Is this solution to nonlinear first order ODE correct?

The explicit solution given by DSolve is actually Solved from the implicit solution. This can be verified by:

Trace[DSolve[eqn, y, x], Solve[_, y[x]], TraceInternal -> True] // Flatten
(* {HoldForm[Solve[-2 Sqrt[1 - y[x]] == Sqrt[x] + C[1], y[x]]]} *)
% // ReleaseHold
(* {{{y[x] -> 1/4 (4 - x - 2 Sqrt[x] C[1] - C[1]^2)}}} *)

So the question boils down to "why doesn't Solve give the condition for the solution", and this has been explained in Possible Issues of document of Solve:

Solve gives generic solutions; solutions involving equations on parameters are not given… With MaxExtraConditions -> All, Solve also gives non-generic solutions.
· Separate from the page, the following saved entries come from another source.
-- ==== Sys2Proof/Machine/Timed.lean ====
section
/-! DEFINITION. The tick, the timed events of entries and probe, the boundary, MARK and the probe
service (chapters 2, 3, 4, 7). -/

namespace Sys2Proof.Machine

/-! ### Timed events (R23, R38, R76) -/

/-- The deadline event of a REQUEST entry is due: it is OPEN, its deadline is the present tick, and
its class grace was not 0 (with grace 0 the loss event alone is taken, R58). -/
def Entry.deadlineDue (e : Entry) (now : Tick) : Bool :=
  decide (e.kind = .request) && decide (e.state = .opened) && decide (e.deadline = now)
    && !decide (e.loss = e.deadline)

/-- The loss event of a REQUEST entry is due: OVERDUE, or OPEN with grace 0, at its loss tick (R57,
R58). -/
def Entry.lossDue (e : Entry) (now : Tick) : Bool :=
  decide (e.kind = .request) && decide (e.loss = now)
    && (decide (e.state = .overdue) || (decide (e.state = .opened) && decide (e.loss = e.deadline)))

/-- The twin-window expiry event of a HELD entry is due (R76, R80). -/
def Entry.expiryDue (e : Entry) (now : Tick) : Bool :=
  decide (e.kind = .request) && decide (e.state = .held) && decide (e.twinExpiry = some now)

/-- The deadline event of the PROBE entry is due (R56, R153). -/
def Entry.probeDue (e : Entry) (now : Tick) : Bool :=
  decide (e.kind = .probe) && decide (e.deadline = now)

/-- Some timed event of the entry is due. -/
def Entry.due (e : Entry) (now : Tick) : Bool :=
  e.deadlineDue now || e.lossDue now || e.expiryDue now || e.probeDue now

/-- The natural boundary is due: the window counter has reached the active window length (R25). -/
def State.boundaryDue (s : State) : Bool := decide (s.time.activeLength ≤ s.time.windowCounter)

/-- The claim timeout event is due: the timer, which runs in UNCLAIMED, has counted its timeout (R203). -/
def State.claimDue (s : State) : Bool :=
  decide (s.mode = .unclaimed) &&
    match s.mgmt.claimTimer with
    | none => false
    | some c => decide (c.timeout * Config.claimUnit ≤ c.periods)

/-- An event of the present moment has not been taken yet: a boundary or an entry's timed event of the
present tick (R23), or the claim timeout (R203). -/
def State.eventDue (s : State) : Bool :=
  s.boundaryDue || s.claimDue || s.table.any fun e => e.due s.time.tick

/-- A running claim timer over `n` reference clock periods; it counts no further than its expiry. -/
def ClaimTimer.count (c : ClaimTimer) (n : Nat) : ClaimTimer :=
  { c with periods := min (c.timeout * Config.claimUnit) (c.periods + n) }

/-- The claim timer over `n` reference clock periods: it runs while the mode is UNCLAIMED (R203). -/
def State.countClaim (s : State) (n : Nat) : State :=
  if s.mode = .unclaimed then
    { s with mgmt := { s.mgmt with claimTimer := s.mgmt.claimTimer.map fun c => c.count n } }
  else s

/-- A tick (R21, R25): the divider count returns to 0, the tick counter and the window counter
increment. -/
def TimeBase.countTick (t : TimeBase) : TimeBase :=
  { t with dividerCount := 0, tick := t.tick + 1, windowCounter := t.windowCounter + 1 }

/-- The reference clock periods from now up to the next tick, that of the tick included (R21). -/
def TimeBase.periodsToTick (t : TimeBase) : Nat := max 1 (t.divider - t.dividerCount)

/-- A tick where one can be: not in STARTING, where the time base stands still (R21), and not before
every event of the present moment has been taken (R23; log entry 3). The claim timer counts the reference
clock periods that end with the tick (R203). -/
def State.takeTick (s : State) : State :=
  if s.mode = .starting ∨ s.eventDue = true then s
  else { s.countClaim s.time.periodsToTick with time := s.time.countTick }

/-- TICK (R21). -/
def execTick (s : State) : Result := .next s.takeTick

/-- A reference clock period that is no tick: divider count (R21) and claim timer (R203) advance. -/
def State.countPeriod (s : State) : State :=
  { s.countClaim 1 with time := { s.time with dividerCount := s.time.dividerCount + 1 } }

/-- One reference clock period (R21): the divider count increments; the period in which it reaches
the divider is a tick. No period passes before the claim timeout that is due. This is the step on an empty
queue (log entry 1); MARK is sampled in it at the level it had, for a change of level is a command of its
own (log entry 12). -/
def State.refclkPeriod (s : State) : State :=
  if s.mode = .starting then s
  else if s.time.dividerCount + 1 < s.time.divider then
    if s.claimDue then s else s.countPeriod
  else s.takeTick

/-! ### Entry events -/

/-- ENTRY_DEADLINE (R56): an OPEN entry becomes OVERDUE. -/
def execEntryDeadline (slot : SlotIndex) (tag : Tag) (s : State) : Result :=
  .next <|
    match s.findEntry slot tag with
    | none => s
    | some e =>
      if e.deadlineDue s.time.tick then s.updEntry e.key fun e => { e with state := .overdue } else s

/-- The loss of an entry (R57, R82): losts credited, the tag pushed, the partner's part, the removal. -/
def State.loseEntry (s : State) (e : Entry) : State :=
  let s1 := (s.credit e.slot .losts).updSlot e.slot fun r =>
    { r with lostTags := pushLostTag r.lostTags e.tag }
  (s1.releasePartner e).removeEntry e

/-- ENTRY_LOSS (R57, R58). -/
def execEntryLoss (slot : SlotIndex) (tag : Tag) (s : State) : Result :=
  .next <|
    match s.findEntry slot tag with
    | none => s
    | some e => if e.lossDue s.time.tick then s.loseEntry e else s

/-- The expiry of a HELD entry's twin window (R80): the entry is removed STRAGGLE-closed, its partner
is unpaired and straggled, the partner slot's straggles counter is credited, and a STRAGGLE condition
is raised against the partner's slot. -/
def State.expireTwin (s : State) (e : Entry) : State :=
  let s1 := s.removeEntry e
  match e.partner with
  | none => s1
  | some k =>
    let s2 := s1.updEntry k fun p => { p.unpair with straggled := true }
    (s2.credit k.slot .straggles).raiseVerdict k.slot .straggle 0 (some (s.slotAddr e.slot))
      (some e.tag)

/-- TWIN_WINDOW_EXPIRY (R80). -/
def execTwinWindowExpiry (slot : SlotIndex) (tag : Tag) (s : State) : Result :=
  .next <|
    match s.findEntry slot tag with
    | none => s
    | some e => if e.expiryDue s.time.tick then s.expireTwin e else s

/-- PROBE_DEADLINE (R153): the probe in flight ends NO_ANSWER at its entry's deadline. -/
def execProbeDeadline (s : State) : Result :=
  .next <|
    match s.engine.inFlight with
    | none => s
    | some p =>
      match s.findEntry p.slot p.tag with
      | none => s
      | some e => if e.probeDue s.time.tick then s.endProbe p .noAnswer none else s

/-! ### Boundary, MARK, service -/

/-- NATURAL_BOUNDARY (R25, R26): taken when the window counter has reached the active length. -/
def execNaturalBoundary (turns : List SlotIndex) (s : State) : Result :=
  .next <| if s.mode ≠ .starting ∧ s.boundaryDue = true then s.boundary turns else s

/-- MARK_EDGE (R29): not sampled in STARTING. -/
def execMarkEdge (level : Bool) (orders : EdgeOrders) (s : State) : Result :=
  .next <| if s.mode = .starting then s else s.takeMark level orders

/-- PROBE_SERVICE (R151). -/
def execProbeService (s : State) : Result :=
  .next <| if s.serviceDue then s.serviceScan (serviceOrder s.engine.pointer) else s

end Sys2Proof.Machine
end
Solve[-2 Sqrt[1 - y[x]] == Sqrt[x] + C[1], y[x], MaxExtraConditions -> All]
(* Alternatively: *)
Solve[-2 Sqrt[1 - y[x]] == Sqrt[x] + C[1], y[x], Method -> Reduce]
(* {{y[x] -> ConditionalExpression[1/4 (4 - x - 2 Sqrt[x] C[1] - C[1]^2), 
    Sqrt[x] + C[1] + Sqrt[(Sqrt[x] + C[1])^2] == 0]}} *)

Picking up from my earlier comment, note that you first have to define a branch for square-root(positive/negative). The conventional branch is positive. Once that is agreed upon, eyeball the implicit solution in the following form:

$$-4\sqrt{1-y}=2\sqrt{x}+2C_1$$

The LHS is non-positive, and so should be the RHS. This information gets lost when one squares both sides to get the explicit solution.

This means that $\sqrt{x}+C_1 \leq 0\; \forall C_1\; \forall (x,y)$ satisfying the above equation.

Note that here $C_1=-\frac{C}{2}$ as you mentioned in the implicit solution in the question.

What we learn here is, always try to verify solutions. You might get conditons for variables and parameters.

test = (eqn /. First@sol) // Simplify

red = test // Reduce[#, Reals] &

(*   (C[1] < 0 && 0 <= x <= C[1]^2) || (C[1] == 0 && x == 0)   *)

RegionPlot[red /. C[1] -> a, {x, -2, 5}, {a, -6, 6}, 
    FrameLabel -> {x, "C[1]"}]